CONCERT – L’Orchestre symphonique national de Lettonie, au grand complet auréole la scène provençale au cours d’un programme qui s’entend comme une grande invitation à danser, en dépit des malheurs du monde : valse mélancolique et langoureux vertige.
De la Musica Serena de Peteris Vasks (né en 1946), sorte d’adagietto planant pour cordes, jusqu’aux extraits (nous en avons compté huit) des suites I et II de Roméo et Juliette de Prokofiev, en passant par le Concerto pour piano n°2 de Rachmaninov, pierre cachée dans le cœur d’un joyau, c’est toute la Baltique qui semble traverser l’Atlantique et son groove jazzy essentiel.
La musique adoucit les moeurs
Peut-être s’agit-il de construire une vision sereine et solide de la paix, évoquée par le chef, lors des saluts ? La clé du grand chant de la soirée est donnée dans les deux bis offerts : La valse triste de Sibelius, côté pianiste, La valse mélancolique d’Emils Darzins, côté chef d’orchestre.
L’Orchestre symphonique national de Lettonie tapisse entièrement le plateau du théâtre, annonçant la couleur du programme, en intensité, en variété et en présence. Spécialiste de musique balte, il est une institution depuis presque un siècle, s’acquittant d’une mission : conserver, créer et transmettre les œuvres du Répertoire. Chaque membre semble investi de cette mission, et cela se voit et s’entend, dans l’application des instrumentistes, la justesse des ensembles, la virtuosité des soli, vents en tête, du piccolo au rare saxophone, en passant par le cor. Ils adoptent tous un jeu propre, droit, « juste », dans tous les sens du terme.

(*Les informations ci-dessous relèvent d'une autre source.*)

-- ==== Sys2Proof/Machine/Ops.lean ====
section
/-! DEFINITION. The named operations over memory, registers and skeins, and taking a stop and returning from one
(R25, R31, R32, R140, R183 to R187, R230, R242, R247, R248, R343 to R345). -/

namespace Sys2Proof.Machine

/-! ## Memory -/

/-- The byte at an address; an unlisted byte reads 0 (log 1). -/
def cellGet : List Host.Cell → Nat → Byte
  | [], _ => 0#8
  | (x, y) :: t, a => if x = a then y else cellGet t a

/-- The cells after one byte is written, in canonical form. -/
def cellPut (a : Nat) (b : Byte) : List Host.Cell → List Host.Cell
  | [] => if b = 0#8 then [] else [(a, b)]
  | (x, y) :: t =>
    if a < x then (if b = 0#8 then (x, y) :: t else (a, b) :: (x, y) :: t)
    else if a = x then (if b = 0#8 then t else (a, b) :: t)
    else (x, y) :: cellPut a b t

/-- Addresses rise strictly and no listed byte is 0. -/
def Memory.wf : List Host.Cell → Bool
  | [] => true
  | [(_, b)] => b != 0#8
  | (x, b) :: (y, c) :: t => b != 0#8 && decide (x < y) && Memory.wf ((y, c) :: t)

/-- `n` bytes from an address upward. -/
def cellsRead (m : List Host.Cell) (a n : Nat) : List Byte := (List.range n).map fun i => cellGet m (a + i)

/-- Bytes written from an address upward. -/
def cellsWrite (m : List Host.Cell) (a : Nat) : List Byte → List Host.Cell
  | [] => m
  | b :: bs => cellsWrite (cellPut a b m) (a + 1) bs

/-- The little-endian number of `n` bytes (R29). -/
def cellsNat (m : List Host.Cell) (a n : Nat) : Nat := ofBytesLE (cellsRead m a n)

/-- Cells with the addresses of a range removed, so that they read 0 again. -/
def cellsClear (m : List Host.Cell) (a n : Nat) : List Host.Cell := m.filter fun c => c.1 < a || a + n ≤ c.1

/-- The physical address exists (R186). -/
def paExists (l pa : Nat) : Bool :=
  pa < 24 * (64 - l) * 2 ^ 30 ||
  (decide (0x100000000000 ≤ pa) && decide ((pa - 0x100000000000) / 2 ^ 36 < 24) &&
    decide ((pa - 0x100000000000) % 2 ^ 36 < l * 2 ^ 30)) ||
  (decide (0x200000000000 ≤ pa) && decide (pa < 0x400000000000))

/-- The memory type of a physical range: 0 HBM, 1 host coherent, 2 PCIe (R186). -/
def paType (pa : Nat) : Nat :=
  if pa < 0x200000000000 then 0 else if pa < 0x300000000000 then 1 else 2

/-- The stack that holds an HBM byte (R187). -/
def stackOf (pa : Nat) : Nat :=
  if pa < 0x100000000000 then (pa / 4096) % 24 else (pa - 0x100000000000) / 2 ^ 36

/-- The 64 KiB frame lies on stacks of working dies only, by the dies and stacks that work (R347, R386). -/
def frameUp (up : BitVec 24) (f : Nat) : Bool :=
  paType (f * 65536) != 0 || (List.range 16).all fun i => up.getLsbD (stackOf (f * 65536 + 4096 * i))

/-- The frames of a 1 GiB range of physical address (R398). -/
def gibFrames : Nat := 2 ^ 14

/-- A 64 KiB frame in some 1 GiB ranges that exists, lies on working stacks and is not in use, if there is one; of three neighbours
one avoids any one stack (R186, R187, R386, R398). -/
def freeFrame (l : Nat) (up : BitVec 24) (gibs used : List Nat) : Option Nat :=
  ((gibs.map (· * gibFrames) ++ used.map (· + 1)).flatMap fun f => [f, f + 1, f + 2]).find? fun f =>
    gibs.contains (f / gibFrames) && !used.contains f && paExists l (f * 65536) && frameUp up f

/-- Some such frames, all different. -/
def freeFrameList (l : Nat) (up : BitVec 24) (gibs used : List Nat) : Nat → Option (List Nat)
  | 0 => some []
  | n + 1 => match freeFrame l up gibs used with
    | none => none
    | some f => (freeFrameList l up gibs (f :: used) n).map (f :: ·)

/-- The stacks that hold memory: those that work, on dies that a route reaches (R347, R386). -/
def State.hbmUp (s : State) : BitVec 24 := s.diesUp &&& s.stacksUp

/-- Finwesin's own frames in use: those of tables, and the backing regions of skeins, saved ones too (R131, R194). -/
def State.ownUsed (s : State) : List Nat :=
  s.tables.map (·.1) ++ (s.skeins ++ s.ctxs.flatMap (·.saved)).filterMap (·.backing)

/-- The bytes of a physical range exist on working stacks (R186, R386). -/
def State.hbmAt (s : State) (pa n : Nat) : Bool :=
  (List.range ((pa + n - 1) / 4096 + 1 - pa / 4096)).all fun i =>
    let a := (pa / 4096 + i) * 4096
    paExists s.localGiB a && (paType a != 0 || s.hbmUp.getLsbD (stackOf a))

/-! ## Keyed parts of the state -/

/-- Replace the element with a key. -/
def putBy (key : α → Nat) (x : α) (l : List α) : List α := l.map fun y => if key y == key x then x else y

/-- An element placed before the first that does not come before it. -/
def insertBy (le : α → α → Bool) (x : α) : List α → List α
  | [] => [x]
  | y :: t => if le x y then x :: y :: t else y :: insertBy le x t

/-- A list in the order of a comparison. -/
def sortBy (le : α → α → Bool) : List α → List α
  | [] => []
  | x :: t => insertBy le x (sortBy le t)

/-- Change the element at an index. -/
def modAt (l : List α) (i : Nat) (f : α → α) : List α := l.modify i f

def State.skein? (s : State) (sid : Nat) : Option Skein := s.skeins.find? (·.id == sid)
def State.setSkein (s : State) (k : Skein) : State := { s with skeins := putBy (·.id) k s.skeins }
def Skein.split? (k : Skein) (uid : Nat) : Option Split := k.splits.find? (·.uid == uid)
def Skein.setSplit (k : Skein) (p : Split) : Skein := { k with splits := putBy (·.uid) p k.splits }
def Skein.coreId (k : Skein) : Nat := k.id / 128
def Skein.slotId (k : Skein) : Nat := k.id % 128
def Skein.cluster (k : Skein) : Nat := k.id / 128 / 8
def Skein.die (k : Skein) : Nat := k.id / 128 / 64
/-- The issue port, numbered over the module (R138). -/
def Skein.port (k : Skein) : Nat := k.coreId * 2 + k.slotId % 2
/-- The lanes that live (R126). -/
def Skein.living (k : Skein) : Mask := k.splits.foldl (fun m p => m ||| p.members) 0#32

À l’écoute, coûte que coûte
L’épais ruban des contrebasses rebondit avec l’équipe de choc des cinq percussionnistes, tandis que les archers frissonnent d’une même peau, fine et transparente. L’étoffe de la durée musicale, caresse des textures dorées, ombrées, parfois étranges. L’orchestre fait ainsi penser à une grande oreille, avec son lobe, son pavillon, son tympan, tant le jeu est « intelligent », c’est-à-dire, mutuellement construit et entendu, depuis la baguette du chef titulaire de la phalange.
Le jeune et jovial chef Andris Poga, à la tête de l’orchestre depuis 2013, ancien assistant de Paavo Järvi à l’Orchestre de Paris, canalise et transmet l’idéal de sublime simplicité, de plénitude, qui émane de l’interprétation de chaque opus. Son entrée fracassante sur scène se transforme en douceur, en complicité, en rondeur d’une main, tandis que l’autre, dans ce répertoire pré-moderne, ne doit pas lâcher la métrique.
Un soliste de pur esprit
Le soliste Andrei Korobeinikov pourrait être appelé un « pianiste de répertoire », tant il semble s’être approprié un monde sonore, en phase avec un groupe de compositeurs qui tiennent sur une main, Sibelius en tête et, bien sûr, Rachmaninov ce soir. La paume est large, les doigts sont longs, l’ensemble fait penser à une voûte de cathédrale gothique plus que romane, avec ses arêtes acérées, ses trouées lumineuses, ses croisées d’ogive. Le pianiste se tient à l’affut ou s’expose, sur un clavier fait de pavés de marbre blanc et noir.
Il pourrait être appelé, enfin, un « pianiste de composition », tant il semble avoir soumis son interprétation à l’exercice de la pensée, distillant tel tempo ici ou là : sublime temps suspendu dans l’introduction du concerto, affirmation intense du lyrisme au cœur de ses mouvements, chevauchée chtonienne des traits qui enveloppent la résonance de l’orchestre dans le grand ventre ouvert du piano. Une nervosité apparaît au début du troisième mouvement, qui, avec le matériau thématique principal – ample phrase sinueuse à la puissance quasi érotique – trouve finalement son ancrage dans le grand océan de l’œuvre.
La clarinette, avec le dernier bis, fume le chalumeau de la paix. Le public reçoit ce puissant message de paix avec des étoiles dans le cœur, les oreilles et les mains, qui s’illuminent et filent lors des applaudissements, chaleureux, nourris et reconnaissants.